Do as the README.md suggests and read it first with the command cat README.md, then with the command less README.md (press q for quit to get out when you’re done).

Exercise 4

Now let’s do the same with CE-20170824.pdf. If less asks you a question, just type y.

What happened?! Unfortunately, CE-20170824.pdf was not a plain text file, but instead is what is referred to as a binary file. This distinction between plain text files and binary files will come up a lot, so let’s discuss it briefly.

The names “plain text” and “binary” are misnomers since everything on your computer is stored as 1s and 0s (i.e. binary), so don’t read too much into the name. The actual distinction between plain text and binary files is what those 1s and 0s are meant to represent. In a plain text file, the 1s and 0s just encode numbers and letters based on simple, commonly used codes (like ASCII or Unicode). Not only do these files not contain anything complicated (pictures, media, etc.), they don’t even include information like fonts, or formatting. But this simplicity makes them easy for simple systems to read, and thus they’re commonly used in programming because they’re so universal.

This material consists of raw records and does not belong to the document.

-- ==== Sys2Proof/Machine/Resets.lean ====
section
/-!
DEFINITION. Resets, power-up and boundary scan (R460, R484, R572, R578–R585).
-/

namespace Sys2Proof.Machine

open Sys2Proof

/-- What a warm module reset leaves (R583, Table 19-13): the cadence counter, the contents of the tiers with their poison, which tiers are withdrawn (R242), the error log and its SEQ,
what is durable, and of the power state the caps of SMBus and Ethernet, the pin and the points. The registers of failed and absent slots stand (R85). Every other
register is at its Reset value. -/
def State.warmState (s : State) : State :=
  let mine := s.failedSlots ++ s.absentSlots
  let slots := mine.map (fun x => (Page.core (x / 17) (x % 17)).base)
  let stands := fun (o : Nat) => slots.any (fun a => decide (a + 0x100 ≤ o) && decide (o < a + 0x1000))
  let keep := [Page.errlog.base + 0x100, Page.errlog.base + 0x104, Page.errlog.base + 0x108, Page.pwr.base + 0x138, Page.pwr.base + 0x13C]
  { s.durable with
    now := s.now, scratch := s.scratch, mem := s.mem, poison := s.poison, pcie := s.pcie, flashTemp := s.flashTemp, goneTiers := s.goneTiers
    regs := s.regs.filter (fun e => keep.contains e.1 || stands e.1)
    clocks := s.clocks.filter (fun e => stands e.1), clockBase := s.nowN
    errSeq := s.errSeq, openRecs := s.openRecs, fatalSlots := s.fatalSlots
    power := { smbus := s.power.smbus, eth := s.power.eth, nextLease := s.power.nextLease, brake := s.power.brake } }

/-- A warm module reset (R581): LOSS lines, the close sequence, and a boot with the rails kept. An open or scheduled transaction has rolled back with RESET. -/
def State.warmReset (s : State) (cause : Nat) (k : BootCheck) : State :=
  if s.life == .held || s.life == .down then s
  else
    let s := (if s.life == .up then s.sendLoss else s).closeDeep true
    let was := s.txnState = 1 || s.txnState = 3
    let t := s.warmState.showLoss.showContaining.letGo.bringUp k cause false
    if was then (t.setTxnResult 8).irq .txn 1 else t

/-- CHIP_RESET (R484): a write of KEY 0xA501, every other bit 0. -/
def execChipReset (v : Word) (k : BootCheck) (s : State) : Host.Outcome State Fault Refusal :=
  .next (if v == 0x0000A501 then s.warmReset 1 k else s)

/-- FLR (R581): configuration space is reset with it. -/
def execFlr (k : BootCheck) (s : State) : Host.Outcome State Fault Refusal := .next ({ s with pcie := { linkUp := s.pcie.linkUp, trains := s.pcie.trains } }.warmReset 2 k)

/-- WARM_MODULE_RESET by firmware, after a controller fault (Table 15-17). -/
def execWarmModuleReset (k : BootCheck) (s : State) : Host.Outcome State Fault Refusal := .next (s.warmReset 4 k)

/-- POWER_UP (R578): the input is applied. The module boots unless MOD_RESET_N holds it. A module whose rails a trip has lowered stays down until the input
has been removed (R582). -/
def State.powerUp (s : State) (k : BootCheck) : State :=
  if s.life != .boot && (s.life != .down || s.input) then s
  else
    let s := { s with input := true, tripped := false, tap := {} }
    if s.resetN then { s with life := .held } else { s with life := .boot }.bringUp k 0 true

def execPowerUp (k : BootCheck) (s : State) : Host.Outcome State Fault Refusal := .next (s.powerUp k)

/-- MOD_RESET_N_ASSERT (R579): the close sequence completes from the input and the rails fall; nothing is sent to the peers. On a tripped module the line
THERM_TRIP_N is tri-stated meanwhile (R582). -/
def State.resetAssert (s : State) : State :=
  let s := { s with resetN := true }
  if s.life == .held then s
  else if s.life == .down then (if s.tripped then s.emit (.pin "THERM_TRIP_N" none) else s)
  else { (s.closeDeep true).afterPower .held with resetN := true }

def execModResetNAssert (s : State) : Host.Outcome State Fault Refusal := .next s.resetAssert

/-- MOD_RESET_N_DEASSERT (R578, R582): power-up starts, or THERM_TRIP_N is asserted again after a trip. Outputs that boundary scan drove are let go. -/
def State.resetDeassert (s : State) (k : BootCheck) : State :=
  let s := { s.scanLetGo with resetN := false }
  if s.tripped && s.input then { s with life := .down }.emit (.pin "THERM_TRIP_N" (some false))
  else if s.life == .held then { s with life := .boot }.bringUp k 3 true
  else s

def execModResetNDeassert (k : BootCheck) (s : State) : Host.Outcome State Fault Refusal := .next (s.resetDeassert k)

/-- MOD_PRESENT_N_BREAK (R580): the short pin breaks first. What follows, the tray's MOD_RESET_N and the loss of the input, are events of their own. -/
def execModPresentNBreak (s : State) : Host.Outcome State Fault Refusal := .next (s.emit (.pin "MOD_PRESENT_N" none))

/-- HOST_PERST_N (R572): exactly a hot reset. -/
def execHostPerstN (s : State) : Host.Outcome State Fault Refusal := .next (s.hotReset true)

/-! ### Boundary scan (R584) -/

/-- Rail 27 is up. -/
def State.railUp (s : State) : Bool := s.input

/-- The IDCODE word (Table 19-14). -/
def State.idcode (s : State) : Word :=
  BitVec.ofNat 32 (Config.step.toNat * 2 ^ 28 + partId s.isH * 2 ^ 12 + Config.jep106.toNat * 2 + 1)

def State.setIr (s : State) (n : Nat) : State := { s with tap := { s.tap with ir := n } }

/-- Bits shifted out, least significant first. -/
def State.shift1 (s : State) (bs : List Bool) : State := if s.railUp then s.emit (.jtag bs) else s

/-- TAP_RESET: TRST_N low, or power-up; IDCODE is selected, and what the port drove is let go. -/
def State.tapReset (s : State) : State := s.scanLetGo.setIr 1
def execTapReset (s : State) : Host.Outcome State Fault Refusal := .next s.tapReset

/-- BYPASS: one bit, captured as 0. No output is driven by it (R13). -/
def State.tapBypass (s : State) : State := if s.railUp then (s.scanLetGo.setIr 0).shift1 [false] else s
def execJtagBypass (s : State) : Host.Outcome State Fault Refusal := .next s.tapBypass

/-- IDCODE. -/
def execJtagIdcode (s : State) : Host.Outcome State Fault Refusal :=
  .next (if s.railUp then (s.scanLetGo.setIr 1).shift1 ((List.range 32).map (fun i => wbit s.idcode i)) else s)

/-- Levels of the sideband outputs as boundary scan samples them; none: tri-stated, so that the pin's level is the tray's. -/
def State.pinLevels (s : State) : List (String × Option Bool) :=
  if s.tristated then [("MOD_READY", none), ("MOD_ALERT_N", none), ("THERM_TRIP_N", none)]
  else [("MOD_READY", some (wbit (s.preg .chip 0x104) 0)), ("MOD_ALERT_N", some (!s.alert)), ("THERM_TRIP_N", some (!s.tripped))]

/-- SAMPLE/PRELOAD: the sideband pins are sampled, with the levels that stand outside the module in `ins`, and the boundary register takes `cells`. -/
def State.samplePreload (s : State) (ins : List Bool) (cells : List (String × Bool)) : State :=
  if !s.railUp then s
  else
    let outs := s.pinLevels.filterMap (fun x => x.2)
    { s.scanLetGo with tap := { ir := 2, cells := cells } }.shift1 (outs ++ ins)

def execJtagSamplePreload (ins : List Bool) (cells : List (String × Bool)) (s : State) : Host.Outcome State Fault Refusal :=
  .next (s.samplePreload ins cells)

/-- Drive the outputs from the boundary register; an output that its cells do not hold any more is let go. -/
def State.driveCells (s : State) : State :=
  let s := { s with tap := { s.tap with driven := s.tap.driven.filter (fun n => !(s.tap.cells.any (fun c => c.1 == n))) } }.scanLetGo
  let s := s.tap.cells.foldl (fun s c => s.emit (.pin c.1 (some c.2))) s
  { s with tap := { s.tap with driven := s.tap.cells.map (·.1) } }

/-- EXTEST drives the outputs while MOD_RESET_N is asserted; otherwise it acts as BYPASS. -/
def execJtagExtest (s : State) : Host.Outcome State Fault Refusal :=
  .next (if !s.railUp then s else if s.resetN then (s.setIr 3).driveCells else s.tapBypass)

/-- CLAMP holds the outputs at their preloaded values and selects bypass. -/
def execJtagClamp (s : State) : Host.Outcome State Fault Refusal :=
  .next (if !s.railUp then s else if s.resetN then ((s.setIr 4).driveCells).shift1 [false] else s.tapBypass)

/-- HIGHZ tri-states every sideband output. -/
def execJtagHighz (s : State) : Host.Outcome State Fault Refusal :=
  .next (if !s.railUp then s else if s.resetN then ((s.setIr 5).letGo).emit (.pin "SMB_DAT" none) else s.tapBypass)

end Sys2Proof.Machine
end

In a binary file, by contrast, the 1s and 0s encode much more complicated information. In this case, CE-20170824.pdf is a PDF file that includes images, different fonts, careful formatting, etc. As a result, it can only be openned by a PDF reader (like Preview or Adobe Reader) that knows how to interprete the file’s complicated content. If you open it with less, less tries to treat the 0s and 1s like they were just encoding simple letters and numbers, but since they don’t, the result is just gobblygook.

Exercise 5

Just because it’s not plain text doesn’t mean we don’t want to know what it is! So let’s use the open command. open FILENAME just asks your computer to do whatever it would do if you double-clicked on FILENAME. So if you type open CE-20170824.pdf, your computer will open the PDF in your default PDF reader.

Exercise 6

OK, so CE-20170824.pdf is just a paper someone wrote using this data. Since the name CE-20170824.pdf doesn’t tell us anything about this paper, let’s rename it using the mv command. Recall from DataCamp that mv stands for move, but that while it is moving files it can also rename them. If you “move” something from its current location back to its current location but with a different name, you’ve effectively re-named it!. So try re-naming CE-20170824.pdf to something more descriptive.

Organizing Files

Up till now, we haven’t done anything that wouldn’t have been easier to do using a mouse and a regular graphical user interface. But now let’s suppose we want to analyze the data from 311 calls placed on Thursdays and Fridays to see if city workers are less likely to address problems that are reported on Fridays.

In your normal operating system GUI< open up the raw data folder inside NYC_311calls_2018. As you will see, the folder is full of CSVs (comma-separated-values, a plain-text format for storing spreadsheets), with one file for each day.

Exercise 7

Without using the command line (or another progamming language), how you would pull out all the files for Thursdays and Fridays and move them to a new folder without using the command line? Would you strategy work if you had 10 years of data instead of 1 year of data?

Exercise 8

One of the advantages of the command line is that you can use wildcards (the * symbol) to identify any files with a given pattern. For example, if I wanted to list all the CSV files in raw data from February, I would type ls 311calls_2018_2_*.csv, since all the files from February (month 2) would have the same prefix (311calls_2018_2_) and suffix (.csv). Now, using the mv command and the * symbol, move all the Thursday and Friday files to a new folder. (Hint: you’ll probably need to make a new folder to put the files into first.)